INVESTMENT ADVISORY AGREEMENT
THIS INVESTMENT ADVISORY AGREEMENT (this "Agreement"), dated as of
_________ __, 1999, between XXXXXXXX XXXXX RESEARCH TRUST, a Delaware
business trust (the "Trust"), on behalf of the Senbanc Fund, a series of the
Trust (the "Fund"), and XXXXXXXX XXXXX RESEARCH ADVISORS (the "Advisor"), a
division of J.J.B. Xxxxxxxx, X.X. Xxxxx, Inc., a Kentucky corporation.
WHEREAS, the Advisor has agreed to furnish investment advisory services to
the Trust, an open-end investment company registered under the Investment
Company Act of 1940, as amended (the "Act"); and
WHEREAS, this Agreement has been approved in accordance with the provisions
of the Act, and the Advisor is willing to furnish such services upon the terms
and conditions herein set forth;
NOW THEREFORE, in consideration of the mutual premises and covenants herein
contained and other good and valuable consideration, the receipt of which is
hereby acknowledged, it is agreed by and between the parties hereto as follows:
1. IN GENERAL. The Advisor agrees, all as more fully set forth herein,
to act as investment advisor to the Fund with respect to the investment of the
Fund's assets and to supervise and arrange the purchase of securities for and
the sale of securities held in the investment portfolio of the Fund.

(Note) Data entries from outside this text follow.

-- ==== Sys2Proof/Syntax.lean ====
section
/-! DEFINITION. The commands of the block: one constructor per row of spec/opcode_table.json, with its operands. -/
namespace Sys2Proof

/-- What every engine word carries beside its operands (R151, R183): the engine it issues on, GN and GS. -/
structure Issue where
  eng : Fin 32
  gn : Bool
  gs : Fin 8
  deriving DecidableEq, Repr

/-- Addressing modes 0 to 4 of R187; mode 4 names Dx and its scale code SC (1, 2, 4, 8). -/
inductive AMode where
  | ind | postInc | postMod | preDec
  | index (x : Fin 16) (sc : Fin 4)
  deriving DecidableEq, Repr

/-- A memory operand of a long-format word (R187). -/
structure MemOp where
  an : Fin 8
  mode : AMode
  deriving DecidableEq, Repr

/-- Operands of a two-source ALU word (R203): word or long, the second source a register or the immediate field. -/
inductive AluArgs where
  | wordReg (d a b : Fin 16)
  | wordImm (d a : Fin 16) (field : BitVec 8)
  | longReg (d a b : Fin 8)
  | longImm (d a : Fin 8) (field : BitVec 10)
  deriving DecidableEq, Repr

/-- Operands of NEG, ABS and NOT (R203). -/
inductive UnArgs where
  | word (d a : Fin 16)
  | long (d a : Fin 8)
  deriving DecidableEq, Repr

/-- Operands of a compare (R205): the guard written and the two sources. -/
inductive CmpArgs where
  | wordReg (g : Fin 8) (a b : Fin 16)
  | wordImm (g : Fin 8) (a : Fin 16) (field : BitVec 9)
  | longReg (g : Fin 8) (a b : Fin 8)
  | longImm (g : Fin 8) (a : Fin 8) (field : BitVec 10)
  deriving DecidableEq, Repr

/-- Destination of ASTL (R211). -/
inductive AstlDest where
  | reg (d : Fin 8)
  | mem (m : MemOp)
  deriving DecidableEq, Repr

/-- What an atomic acts on (R216): the crossing RAM at (An), or descriptor DDk indexed by Lx. -/
inductive AtomArgs where
  | cross (an : Fin 8)
  | line (k : Fin 16) (x : Fin 8)
  deriving DecidableEq, Repr

/-- The four addressing modes a pair slot may use (R218). -/
inductive SMode where
  | ind | postInc | postMod | preDec
  deriving DecidableEq, Repr

/-- A pair slot (R218), slot opcodes 0x0 to 0xF in order. -/
inductive Slot where
  | snop
  | ldl (d an : Fin 8) (m : SMode)
  | stl (src an : Fin 8) (m : SMode)
  | ld (d : Fin 16) (an : Fin 8) (m : SMode)
  | st (src : Fin 16) (an : Fin 8) (m : SMode)
  | mac (n : Fin 4) (a b : Fin 8)
  | msu (n : Fin 4) (a b : Fin 8)
  | mul (p : Fin 2) (a b : Fin 8)
  | cmac (q : Bool) (a b : Fin 8)
  | cmsu (q : Bool) (a b : Fin 8)
  | movl (d : Fin 8) (src : Fin 12)
  | addl (d a b : Fin 8)
  | subl (d a b : Fin 8)
  | mov (d src : Fin 16)
  | astl (d : Fin 8) (n : Fin 4)
  | aclr (n : Fin 4)
  deriving DecidableEq, Repr

/-- The session and sequence number of a management request (R440, R455). -/
structure Req where
  sess : Fin 16
  seq : Word
  deriving DecidableEq, Repr

/-- The three request interfaces (R459, R466). -/
inductive Iface where
  | ethernet | hq | grove
  deriving DecidableEq, Repr

/-- An endpoint (R423): kind 1 to 4, unit and first index, as written in a request. -/
structure Endpoint where
  kind : Byte
  unit : Byte
  first : Word
  deriving DecidableEq, Repr

/-- What is known of one inbound frame when it completes (R316, R318, R323, R325, R333). `slots` are the slot contents,
msb first at bit 31; `edge` is its frame edge e and `period` the time from there to the next frame edge, both to the unit of 1/65,536
base period; `bits` counts a SAP's bit clocks. For an AES3 receiver `preambles` says that its preambles are valid and in order, and
the last three fields are the subframes A and B with a parity error, with a coding violation, and their V bits. -/
structure InFrame where
  slots : List Long
  edge : MT
  period : Nat
  bits : Nat
  preambles : Bool
  parity : List Bool
  coding : List Bool
  vbits : List Bool
  deriving DecidableEq, Repr
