/-- What the device knows and does as a member of its grove (chapter 12). -/
structure Grove where
  role : Role := .member
  heard : Long := 0
  heardHops : Byte := 0xFF
  upstream : Option Nat := none
  handovers : Long := 0
  handoverOvf : Bool := false
  lastStepPs : Long := 0
  /-- base periods without a Root frame, and how many had passed when the latest came (R411, R416) -/
  noRoot : Nat := 0
  rootGap : Nat := 0
  /-- base periods of unopposed claiming (R411) -/
  claimRun : Nat := 0
  drillState : Nat := 0
  drillResult : Nat := 0
  drillMt : MT := MT.zero
  drillNewRoot : Word := 0xFFFF
  drillDwell : Option Nat := none
  /-- when the running withholding began, and this device's incumbency (R414) -/
  withheldAt : MT := MT.zero
  rootSince : MT := MT.zero
  /-- DWELL_S as a withholding Root has told it, and whether this one has told its own (R414) -/
  drillAsked : Option Nat := none
  drillTold : Bool := false
  /-- it has heard a claim over a joined link since its identity was set: the grove steers it (R111, R410) -/
  follows : Bool := false
  state : Nat := 0
  holdCause : Nat := 0
  rootDevice : Word := 0xFFFF
  /-- the latest link-state record of every member, by device number (R419) -/
  records : Tbl (Option LsRecord) := []
  timeErrNs : BitVec 64 := 0
  /-- the upstream's count less this device's, as its latest header gave it (R417) -/
  countErr : Int := 0
  /-- the epoch that the upstream reported once time was aligned: the member becomes JOINED at the coming boundary (R406) -/
  aligned : Option Long := none
  epochTag : Long := 0
  /-- after a rejoin the tag is still to be compared with the Root's, when its record comes (R416) -/
  tagDue : Bool := false
  /-- joins for the first time since ID, number or restoration: takes the grove's epoch (R406) -/
  firstJoin : Bool := true
  /-- an announced epoch advance: epoch, kind, origin, target (R416) -/
  announced : List (Long × Nat × Nat × BitVec 64) := []
  adoptAt : Option MT := none
  rootEpoch : Long := 0
  /-- the control core has reported a change to the Root -/
  changeReported : Bool := false
  /-- the report has left for the Root -/
  reportSent : Bool := false
  /-- (SRC, MSG_ID, FRAG) of the last 256 broadcast cells (R384) -/
  seen : List (Nat × Nat × Nat) := []
  /-- the forwarding table of link hardware (R384): the link + 1 named for a device -/
  fwd : Tbl Nat := []
  reasm : List Reasm := []
  /-- with the arrival stamps of their segments (R382, R383) -/
  delivered : List (Cell × MT) := []
  /-- whole messages that have arrived over the grove, with their source; 4,096 stands for one that came in bulk units -/
  arrived : List (Nat × List Byte) := []
  offerState : Nat := 0
  offerDevice : Word := 0xFFFF
  holds : Byte := 0
  /-- the device numbers of the records held, by link -/
  holdsDev : Tbl Nat := []
  /-- the records held, by link, in boot flash; and the record that a replacement has been sent (R428, R429) -/
  held : Tbl (List Byte) := []
  incoming : List Byte := []
  /-- the links on which an offer stands: of a holder its own, of a replacement those it has been made (R429) -/
  offers : List Nat := []
  nextMsgId : Word := 0
  /-- samples of a time-step fade done (R417) -/
  stepFade : Option Nat := none
  deriving DecidableEq, Repr
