-- ==== Sys2Proof/Machine/Engine.lean ====
section
/-! DEFINITION. How an engine word issues: stores, landing results, precise faults, repeats, loops, delay slots and
transfers (R146 to R172, R190, R195 to R199, R548). -/
namespace Sys2Proof.Machine

/-! ## Routes of an engine (R29, R548) -/

/-- Fields of an endpoint long (R423): kind, unit, first index. -/
def epKind (v : Long) : Nat := v.toNat / 2 ^ 24
def epUnit (v : Long) : Nat := v.toNat / 2 ^ 16 % 256
def epFirst (v : Long) : Nat := v.toNat % 65536

/-- A route that carries samples now: ACTIVE, or REMOVING until its target. -/
def routeLive (r : Route) : Bool := decide (r.state = .active) || decide (r.state = .removing)

/-- A route carried by mirrored writes: engine to engine, both of class m ≥ 1 (R30). -/
def mirrored (s : State) (r : Route) : Bool :=
  decide (epKind r.source = 1) && decide (epKind r.dest = 1) && decide (engClass s (epUnit r.source) ≤ 3) &&
    decide (engClass s (epUnit r.dest) ≤ 3)

/-- Write a long of an engine's idle input buffer. -/
def putIn (s : State) (d idx : Nat) (v : Long) : State :=
  modEng s d (fun e => { e with inAlt := tset 0 (tset 0 e.inAlt (2 * idx) (v.extractLsb' 16 16)) (2 * idx + 1) (v.extractLsb' 0 16) })

/-- A long of an exchange buffer. -/
def bufLong (t : Tbl Word) (idx : Nat) : Long := tget 0 t (2 * idx) ++ tget 0 t (2 * idx + 1)

/-- Copy a value to the idle input buffer of every engine that a live mirrored route of output long `idx` feeds (R548). -/
def mirrorOut (s : State) (n idx : Nat) (v : Long) : State :=
  s.routes.foldl (fun s kv =>
    let r := kv.2
    if routeLive r && mirrored s r && decide (epUnit r.source = n) && decide (epFirst r.source ≤ idx) &&
        decide (idx < epFirst r.source + r.channels) then
      putIn s (epUnit r.dest) (epFirst r.dest + (idx - epFirst r.source)) v
    else s) s

/-! ## Fade gains (R298) -/

/-- ⌊π · 2¹¹²⌋. -/
def piFix : Int := 16312081666030376401667486162748272

/-- Σ of the sine series from a term on, in units of 2⁻¹¹². -/
def sinSeries (x2 : Int) : Nat → Nat → Int → Int
  | 0, _, _ => 0
  | f + 1, k, term => term - sinSeries x2 f (k + 2) ((term * x2).fdiv (2 ^ 112) / ((k + 1) * (k + 2)))

/-- g_new of frame `i` of a fade of `n` frames, in units of 2⁻³². -/
def gainNew (curve i n : Nat) : Int :=
  if curve = 0 then roundEven ((i + 1) * 2 ^ 32) (n + 1)
  else
    let x := (piFix * (i + 1)) / (2 * (n + 1))
    roundEven (sinSeries ((x * x).fdiv (2 ^ 112)) 24 1 x) (2 ^ 80)

/-- g_old × o + g_new × n, rounded once and saturated. -/
def crossfade (g : Int) (o n : Long) : Long := sat32 (roundEven ((2 ^ 32 - g) * o.toInt + g * n.toInt) (2 ^ 32))

/-- The fade frame index of the running frame. -/
def fadeIndex (s : State) (n : Nat) (f : Fade) : Nat := mtDiff f.start (eng s n).mtFrame / frameUnits (engClass s n)

/-- The value mirrored for output long `idx` when the issuing run has stored it (R299, R548). -/
def mirrorValue (s : State) (n idx : Nat) : Long :=
  let e := eng s n
  let own := bufLong e.ctx.outCur idx
  match e.fade with
  | none => own
  | some f =>
    let g := gainNew f.curve (fadeIndex s n f) f.frames
    if e.newRun then crossfade g (bufLong e.alt.outCur idx) own
    else crossfade g own (bufLong e.alt.outAlt idx)

/-! ## Stores (R140, R141, R147) -/

/-- An ECC mark cleared by a write of the whole unit (R261). -/
def clearMark (s : State) (loc : Nat) : State := { s with mem := { s.mem with ecc := tset 0 s.mem.ecc loc 0 } }

/-- Location of word `i` of a copy of a page (R262). -/
def pageLoc (e p : Nat) (copy1 : Bool) (i : Nat) : Nat := locOf 3 e (bitOf copy1 * 0x2000 + 64 * p + i)

/-- A write of a copy's words clears their ECC marks. -/
def clearPage (s : State) (e p : Nat) (copy1 : Bool) (i n : Nat) : State :=
  (List.range n).foldl (fun s k => clearMark s (pageLoc e p copy1 (i + k))) s
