-- ==== Sys2Proof/Machine/Admit.lean ====
section
/-! DEFINITION. Admission by the control core: endpoints and their classes, destinations fed, router moves by window (R20 to
R23, R25 to R30, R58, R311, R374, R378, R423, R425). -/
namespace Sys2Proof.Machine

/-! ## Endpoints (R29, R423) -/

/-- An endpoint as one number. -/
def epLong (p : Endpoint) : Long := p.kind ++ p.unit ++ p.first

/-- Units of an endpoint kind. -/
def epUnits (kind : Nat) : Nat :=
  match kind with
  | 1 => 32
  | 2 => 16
  | 3 => 8
  | 4 => 16
  | _ => 0

/-- The port code of a SAP or AES3 endpoint. -/
def epPort (v : Long) : Nat := if epKind v = 2 then epUnit v else 16 + epUnit v

/-- The indices of `n` channels lie within what the kind allows (R29): a bridge's ingress channels as a source, its egress
channels as a destination. -/
def epRange (s : State) (v : Long) (n : Nat) (dest : Bool) : Bool :=
  let a := epFirst v
  let b := a + n
  decide (epUnit v < epUnits (epKind v)) &&
    (match epKind v with
      | 1 => decide (b ≤ 1024)
      | 2 => decide (b ≤ 32)
      | 3 => decide (b ≤ 2)
      | 4 => if dest then decide ((rbCfg s (epUnit v)).split ≤ a) && decide (b ≤ 32) else decide (b ≤ (rbCfg s (epUnit v)).split)
      | _ => false)

/-- The endpoint's class code; none for a FOREIGN port. -/
def epClass (s : State) (v : Long) (dest : Bool) : Option Nat :=
  match epKind v with
  | 1 => some (engClass s (epUnit v))
  | 4 => some (if dest then (rbCfg s (epUnit v)).outClass else (rbCfg s (epUnit v)).inClass)
  | _ => if (portCfg s (epPort v)).rate = 4 then none else some (3 - (portCfg s (epPort v)).rate)

/-- R58: one endpoint against a class: equal, or a sub-rate engine on a 1× route. -/
def epMeets (s : State) (v : Long) (dest : Bool) (cls : Nat) : Bool :=
  match epClass s v dest with
  | none => false
  | some c => decide (c = cls) || (decide (cls = 3) && decide (epKind v = 1) && decide (4 ≤ c))

/-- R58 for both endpoints: at most one of a 1× route is a sub-rate engine. -/
def classesMeet (s : State) (src dst : Long) (cls : Nat) : Bool :=
  epMeets s src false cls && epMeets s dst true cls &&
    (decide (epClass s src false = some cls) || decide (epClass s dst true = some cls))

/-- Another route or stream feeds one of the indices at or after `t`, as the armed actions will leave it (R31, step 4). -/
def destFed (s : State) (dst : Long) (n : Nat) (t : MT) (route' : Option Nat) (stream' : Option Nat) : Bool :=
  s.routes.any (fun kv =>
    decide (route' ≠ some kv.1) && epOverlap kv.2.dest kv.2.channels dst n &&
      (match kv.2.state with
        | .free => false
        | .removing => match kv.2.target with
          | some u => inFuture t u
          | none => true
        | _ => true)) ||
  s.streams.any (fun kv => decide (stream' ≠ some kv.1) && holdsStream kv.2 && epOverlap kv.2.dest kv.2.sdef.channels dst n) ||
  s.leaving.any (fun x => inFuture t x.ends && holdsStream x.stream && epOverlap x.stream.dest x.stream.sdef.channels dst n)

/-! ## Moves by window (R20 to R23, R30, R378) -/

/-- Moves that must fall in windows `lo` to `hi`. -/
structure Load where
  lo : Nat
  hi : Nat
  n : Nat
  deriving DecidableEq, Repr

/-- Moves per channel and base period of a class (R23, R30). -/
def perPeriod (cls : Nat) : Nat := if cls ≤ 3 then 2 ^ (3 - cls) else 1

/-- The moves of C channels: with an engine of class m ≥ 2 in the windows of each frame's interval, else in any window. -/
def loads (engine : Bool) (cls channels : Nat) : List Load :=
  if engine && decide (cls ≤ 2) then
    let w := 2 ^ cls
    (List.range (8 / w)).map (fun j => ⟨j * w, j * w + w - 1, channels⟩)
  else [⟨0, 7, channels * perPeriod cls⟩]

/-- An endpoint is an engine's. -/
def isEng (v : Long) : Bool := decide (epKind v = 1)

/-- Moves of a route per base period (R30): a sub-rate engine at either end makes it C. -/
def routeMoves (s : State) (src dst : Long) (cls channels : Nat) : Nat :=
  let sub (v : Long) (d : Bool) : Bool := isEng v && (match epClass s v d with
    | some c => decide (4 ≤ c)
    | none => false)
  if sub src false || sub dst true then channels else channels * perPeriod cls

def routeLoads (src dst : Long) (cls channels : Nat) : List Load := loads (isEng src || isEng dst) cls channels

/-- Moves of the outbound slots of every link that are mapped or staged to be; the slots of a source fed by an engine of class m ≥ 2 are moved in its
frames' windows, the last of a base period's in those of the sending period that R378 leaves. -/
def slotLoads (s : State) : List Load :=
  s.links.flatMap (fun kv => (bookedMap s kv.1 true).map (fun x =>
    match x.2 with
    | e + 1 =>
      let d := (playing s e).sdef
      if (playing s e).source && isEng d.source && decide (d.cls ≤ 2) then
        let w := 2 ^ d.cls
        let j := ((entrySlots (bookedMap s kv.1 true) e).takeWhile (fun y => decide (y ≠ x.1))).length % perPeriod d.cls
        let k := (j + 1) % perPeriod d.cls
        ⟨k * w, if k = 0 then min (w - 1) (lastWindow s x.1) else k * w + w - 1, 1⟩
      else ⟨0, lastWindow s x.1, 1⟩
    | 0 => ⟨0, lastWindow s x.1, 1⟩))

/-- Moves of streams presented here (R425). -/
def streamLoads (s : State) : List Load :=
  ((s.streams.map (·.2)) ++ s.leaving.map (·.stream)).flatMap (fun x =>
    if holdsStream x then loads (isEng x.dest) x.sdef.cls x.sdef.channels else [])

/-- Moves of the channels written to capture rings (R341). -/
def captureLoads (s : State) : List Load :=
  s.cfg.ports.flatMap (fun kv =>
    if kv.2.capRing = 0xFF then []
    else loads false (portClass s kv.1) ((List.range 32).filter (fun i => kv.2.capMask.getLsbD i)).length)

/-- A route's moves count at mt `u`, as the armed actions will leave it. -/
def countsAt (r : Route) (u : MT) : Bool :=
  match r.state, r.target with
  | .free, _ => false
  | .active, _ => true
  | .armed, some t => notBefore t u
  | .removing, some t => inFuture u t
  | _, none => true

/-- All moves at mt `u`, but those of route `skip`. -/
def loadsAt (s : State) (u : MT) (skip : Option Nat) : List Load :=
  s.routes.flatMap (fun kv => if decide (skip ≠ some kv.1) && countsAt kv.2 u then routeLoads kv.2.source kv.2.dest kv.2.cls kv.2.channels else [])
    ++ streamLoads s ++ slotLoads s ++ captureLoads s

/-- A placement exists: no run of windows is asked for more than 10,112 moves each (R21). -/
def fits (l : List Load) : Bool :=
  (List.range 8).all (fun a => (List.range (8 - a)).all (fun n =>
    decide ((l.filter (fun x => decide (a ≤ x.lo) && decide (x.hi ≤ a + n))).foldl (fun m x => m + x.n) 0 ≤ 10112 * (n + 1))))

/-- The moments at which the moves may rise from `t` on: `t` and the later targets of armed ADDs. -/
def rises (s : State) (t : MT) : List MT :=
  t :: s.routes.filterMap (fun kv => match kv.2.state, kv.2.target with
    | .armed, some u => if inFuture t u then some u else none
    | _, _ => none)

/-- `more` fits with everything else in every base period from `t` on (R31, step 5). -/
def admits (s : State) (t : MT) (skip : Option Nat) (more : List Load) : Bool :=
  (rises s t).all (fun u => fits (more ++ loadsAt s u skip))

end Sys2Proof.Machine
end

2. DUTIES AND OBLIGATIONS OF THE ADVISOR WITH RESPECT TO INVESTMENTS OF
ASSETS OF THE FUND.
(a) Subject to the succeeding provisions of this section and subject
to the direction and control of the Trust's Board of Trustees, the Advisor shall
(i) act as investment advisor for and supervise and manage the investment and
reinvestment of the Fund's assets and in connection therewith have complete
discretion in purchasing and selling securities and other assets for the Fund
and in voting, exercising consents and exercising all other rights appertaining
to such securities and other assets on behalf of the Fund; (ii) supervise
continuously the investment program of the Fund and the composition of its
investment portfolio; and (iii) arrange, subject to the provisions of paragraph
3 hereof, for the purchase and sale of securities and other assets held in the
investment portfolio of the Fund;
(b) The Advisor shall give the Fund the benefit of its best judgment
and effort in rendering services hereunder, but the Advisor shall not be liable
for any act or omission or for any loss sustained by the Fund in connection with
the matters to which this Agreement relates, except
a loss resulting from willful misfeasance, bad faith or gross negligence in the
performance of its duties, or by reason of its reckless disregard of its
obligations and duties under this Agreement; and
(c) Nothing in this Agreement shall prevent the Advisor or any
officer, employee or other affiliate thereof from acting as investment advisor
for any other person, firm or corporation, or from engaging in any other lawful
activity, and shall not in any way limit or restrict the Advisor or any of its
officers, employees or agents from buying, selling or trading any securities for
its or their own accounts or for the accounts of others for whom it or they may
be acting; provided, however, that the Advisor will undertake no activities
which, in its judgment, will adversely affect the performance of its obligations
under this Agreement.
3. COVENANTS.
(a) In the performance of its duties under this Agreement, the
Advisor shall at all times conform to, and act in accordance with, any
requirements imposed by (i) the provisions of the Act and the Investment
Advisers Act of 1940, as amended, and all applicable Rules and Regulations of
the Securities and Exchange Commission (the "SEC"); (ii) any other applicable
provision of law; (iii) the provisions of the Declaration of Trust and By-Laws
of the Trust, as such documents are amended from time to time; (iv) the
investment objective and policies of the Fund as set forth in its Registration
Statement on Form N-1A; and (v) any policies and determinations of the Trust's
Board of Trustees;
(b) The Advisor will place orders either directly with the issuer or
with any broker or dealer. Subject to the other provisions of this paragraph, in
placing orders with brokers and dealers, the Advisor will attempt to obtain the
best price and the most favorable execution of its orders. In placing orders,
the Advisor will consider the experience and skill of the firm's securities
traders as well as the firm's financial responsibility and administrative
efficiency. Consistent with this obligation, the Advisor may, subject to the
approval of the Trust's Board of Trustees, select brokers on the basis of the
research services they provide to the Fund and other clients of the Advisor.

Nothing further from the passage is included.